Also the standards of bike design were often quite poor - you were bang in the dooring zone most of the time, for example. It maybe that because motorists are more used to cyclists then they do not need to be built to the same exacting standards that we have over here*

*Cue for hollow laugh - but the design standards certainly in London are very high. It's the reality that lets it down


----------



## Pete (8 Apr 2008)

I've had fair amount of courtesy down in 'my' part of rural France, but then there isn't that much traffic anyway! There is some cycling 'infrastructure' - mostly similar to what we have in UK but I haven't seen anything worthy of the 'Warrington' website yet! One road leading into the nearest large town has had shared-use lines painted in on both pavements, alas! What makes it worse is that the pavement undulates sharply up and down wherever it crosses a private driveway. These paths are signed with blue _circular_ cyclepath signs (not rectangular) - I don't know whether that makes them mandatory. Anyway I haven't cycled along that road yet. Perhaps I ought to lurk there until a French roadie comes along and watch what he does...


----------



## Domestique (17 Apr 2008)

I have really enjoyed all my cycling in Northern Europe.
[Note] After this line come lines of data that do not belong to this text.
-- ==== Sys2Proof/Laws/FramePorts.lean ====
section
/-! SUPPORT. What each operation of Machine/Ports leaves unchanged: it touches only the parts listed. -/

namespace Sys2Proof.Laws

open Sys2Proof.Machine

variable {L : List Part} {s0 : State}

theorem only_portEvent {s : State} {a1 : ℕ} (h : Only L s0 s) (_hl : ([.ev, .ports] : List Part) ⊆ L) :
    Only L s0 (portEvent s a1) := by
  unfold portEvent
  try dsimp -proj only
  repeat' first
    | with_reducible assumption
    | with_reducible exact sub_of (by decide) _hl
    | with_reducible first | refine only_ite ?_ ?_ | apply only_raisePort | apply only_st_modPort
    | with_reducible (intro _ _ _; try dsimp -proj only)

theorem only_notePort {s : State} {a1 : ℕ} {a2 : ℕ} (h : Only L s0 s) (_hl : ([.ev, .ports] : List Part) ⊆ L) :
    Only L s0 (notePort s a1 a2) := by
  unfold notePort
  try dsimp -proj only
  repeat' first
    | with_reducible assumption
    | with_reducible exact sub_of (by decide) _hl
    | with_reducible first | refine only_ite ?_ ?_ | apply only_st_modPort | apply only_portEvent
    | with_reducible (intro _ _ _; try dsimp -proj only)
    | split

theorem only_noteXact {s : State} {a1 : ℕ} {a2 : ℕ} (h : Only L s0 s) (_hl : ([.ev, .ports] : List Part) ⊆ L) :
    Only L s0 (noteXact s a1 a2) := by
  unfold noteXact
  try dsimp -proj only
  repeat' first
    | with_reducible assumption
    | with_reducible exact sub_of (by decide) _hl
    | with_reducible first | refine only_ite ?_ ?_ | apply only_st_modPort | apply only_portEvent
    | with_reducible (intro _ _ _; try dsimp -proj only)
    | split

theorem only_noteTree {s : State} {a1 : ℕ} {a2 : ℕ} (h : Only L s0 s) (_hl : ([.ev, .ports, .trees] : List Part) ⊆ L) :
    Only L s0 (noteTree s a1 a2) := by
  unfold noteTree
  try dsimp -proj only
  repeat' first
    | with_reducible assumption
    | with_reducible exact sub_of (by decide) _hl
    | with_reducible first | refine only_ite ?_ ?_ | apply only_st_modTree | apply only_portEvent
    | with_reducible (intro _ _ _; try dsimp -proj only)
    | split

theorem only_setAttached {s : State} {a1 : ℕ} {a2 : Bool} (h : Only L s0 s) (_hl : ([.ev, .ports] : List Part) ⊆ L) :
    Only L s0 (setAttached s a1 a2) := by
  unfold setAttached
  try dsimp -proj only
  repeat' first
    | with_reducible assumption
    | with_reducible exact sub_of (by decide) _hl
    | with_reducible first | refine only_ite ?_ ?_ | apply only_st_modPort | apply only_portEvent
    | with_reducible (intro _ _ _; try dsimp -proj only)

theorem only_goPort {s : State} {a1 : ℕ} {a2 : PortState} (h : Only L s0 s) (_hl : ([.ports] : List Part) ⊆ L) :
    Only L s0 (goPort s a1 a2) := by
  unfold goPort
  try dsimp -proj only
  repeat' first
    | with_reducible assumption
    | with_reducible exact sub_of (by decide) _hl
    | with_reducible first | refine only_ite ?_ ?_ | apply only_st_modPort
    | with_reducible (intro _ _ _; try dsimp -proj only)
    | split

theorem only_dropHeld {s : State} {a1 : ℕ} {a2 : Held → Bool} {a3 : ℕ} (h : Only L s0 s) (_hl : ([.ev, .disp, .image, .ports, .free] : List Part) ⊆ L) :
    Only L s0 (dropHeld s a1 a2 a3) := by
  unfold dropHeld
  try dsimp -proj only
  repeat' first
    | with_reducible assumption
    | with_reducible exact sub_of (by decide) _hl
    | with_reducible first | refine only_ite ?_ ?_ | apply only_st_modPort | apply only_failIn | refine only_foldl ?_ ?_
    | with_reducible (intro _ _ _; try dsimp -proj only)
    | split

theorem only_modEps {s : State} {a1 : Ep → Bool} {a2 : Ep → Ep} (h : Only L s0 s) (_hl : ([.image] : List Part) ⊆ L) :
    Only L s0 (modEps s a1 a2) := by
  unfold modEps
  try dsimp -proj only
  repeat' first
    | with_reducible assumption
    | with_reducible exact sub_of (by decide) _hl
    | with_reducible first | refine only_ite ?_ ?_ | apply only_st_modEp | refine only_foldl ?_ ?_
    | with_reducible (intro _ _ _; try dsimp -proj only)

theorem only_resetToggles {s : State} {a1 : Ep → Bool} (h : Only L s0 s) (_hl : ([.image] : List Part) ⊆ L) :
    Only L s0 (resetToggles s a1) := by
  unfold resetToggles
  try dsimp -proj only
  repeat' first
    | with_reducible assumption
    | with_reducible exact sub_of (by decide) _hl
    | with_reducible first | apply only_modEps
    | with_reducible (intro _ _ _; try dsimp -proj only)

theorem only_abortPort {s : State} {a1 : ℕ} (h : Only L s0 s) (_hl : ([.ev, .disp, .image, .ports, .queue, .shapers, .slices, .free] : List Part) ⊆ L) :
    Only L s0 (abortPort s a1) := by
  unfold abortPort
  try dsimp -proj only
  repeat' first
    | with_reducible assumption
    | with_reducible exact sub_of (by decide) _hl
    | with_reducible first | apply only_st_modPort | apply only_resetToggles | apply only_endXfersOf | apply only_dropHeld
    | with_reducible (intro _ _ _; try dsimp -proj only)

theorem only_enterReset {s : State} {a1 : ℕ} (h : Only L s0 s) (_hl : ([.ev, .disp, .image, .ports, .queue, .shapers, .slices, .free] : List Part) ⊆ L) :
    Only L s0 (enterReset s a1) := by
  unfold enterReset
  try dsimp -proj only
  repeat' first
    | with_reducible assumption
    | with_reducible exact sub_of (by decide) _hl
    | with_reducible first | apply only_st_modPort | apply only_goPort | apply only_abortPort
    | with_reducible (intro _ _ _; try dsimp -proj only)

theorem only_enterRecovery {s : State} {a1 : ℕ} (h : Only L s0 s) (_hl : ([.ports] : List Part) ⊆ L) :
    Only L s0 (enterRecovery s a1) := by
  unfold enterRecovery
  repeat' first
    | with_reducible assumption
    | with_reducible exact sub_of (by decide) _hl
    | with_reducible first | apply only_goPort

theorem only_freshSurveys {s : State} {a1 : ℕ} (h : Only L s0 s) (_hl : ([.nodes] : List Part) ⊆ L) :
    Only L s0 (freshSurveys s a1) := by
  unfold freshSurveys
  try dsimp -proj only
  repeat' first
    | with_reducible assumption
    | with_reducible exact sub_of (by decide) _hl
    | with_reducible first | refine only_ite ?_ ?_ | apply only_st_modNode | refine only_foldl ?_ ?_
    | with_reducible (intro _ _ _; try dsimp -proj only)

end Sys2Proof.Laws
end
I would be quite happy to ride on cycle paths if we had the same system.
I feel very let down when I make the effort and leave the car behind and take to two wheels at the way cyclists are treated in this country.


----------



## asterix (14 May 2008)

I think it's just an attitude thing. As someone said, if you get passed impatiently and too close round here, it'll be a British reg car. Loads of cyclists out at le weekend almost always on good bikes and very often unhelmetted.


----------



## Alves (14 May 2008)

One reason "foreign drivers" overtake cyclists badly is because they are driving on the wrong side and fear that they cannot judge how much space their passenger side is into the other lane but feel they can drive closely to a cyclist because they can judge it better because the driver thinks he can see the cyclist better. This works for european drivers in the UK, I think. I have noticed this on some of our country roads in Scotland in the summer. That's my theory anyway for the reason for drivers to drive dangerously, not an excuse, just an explanation.


----------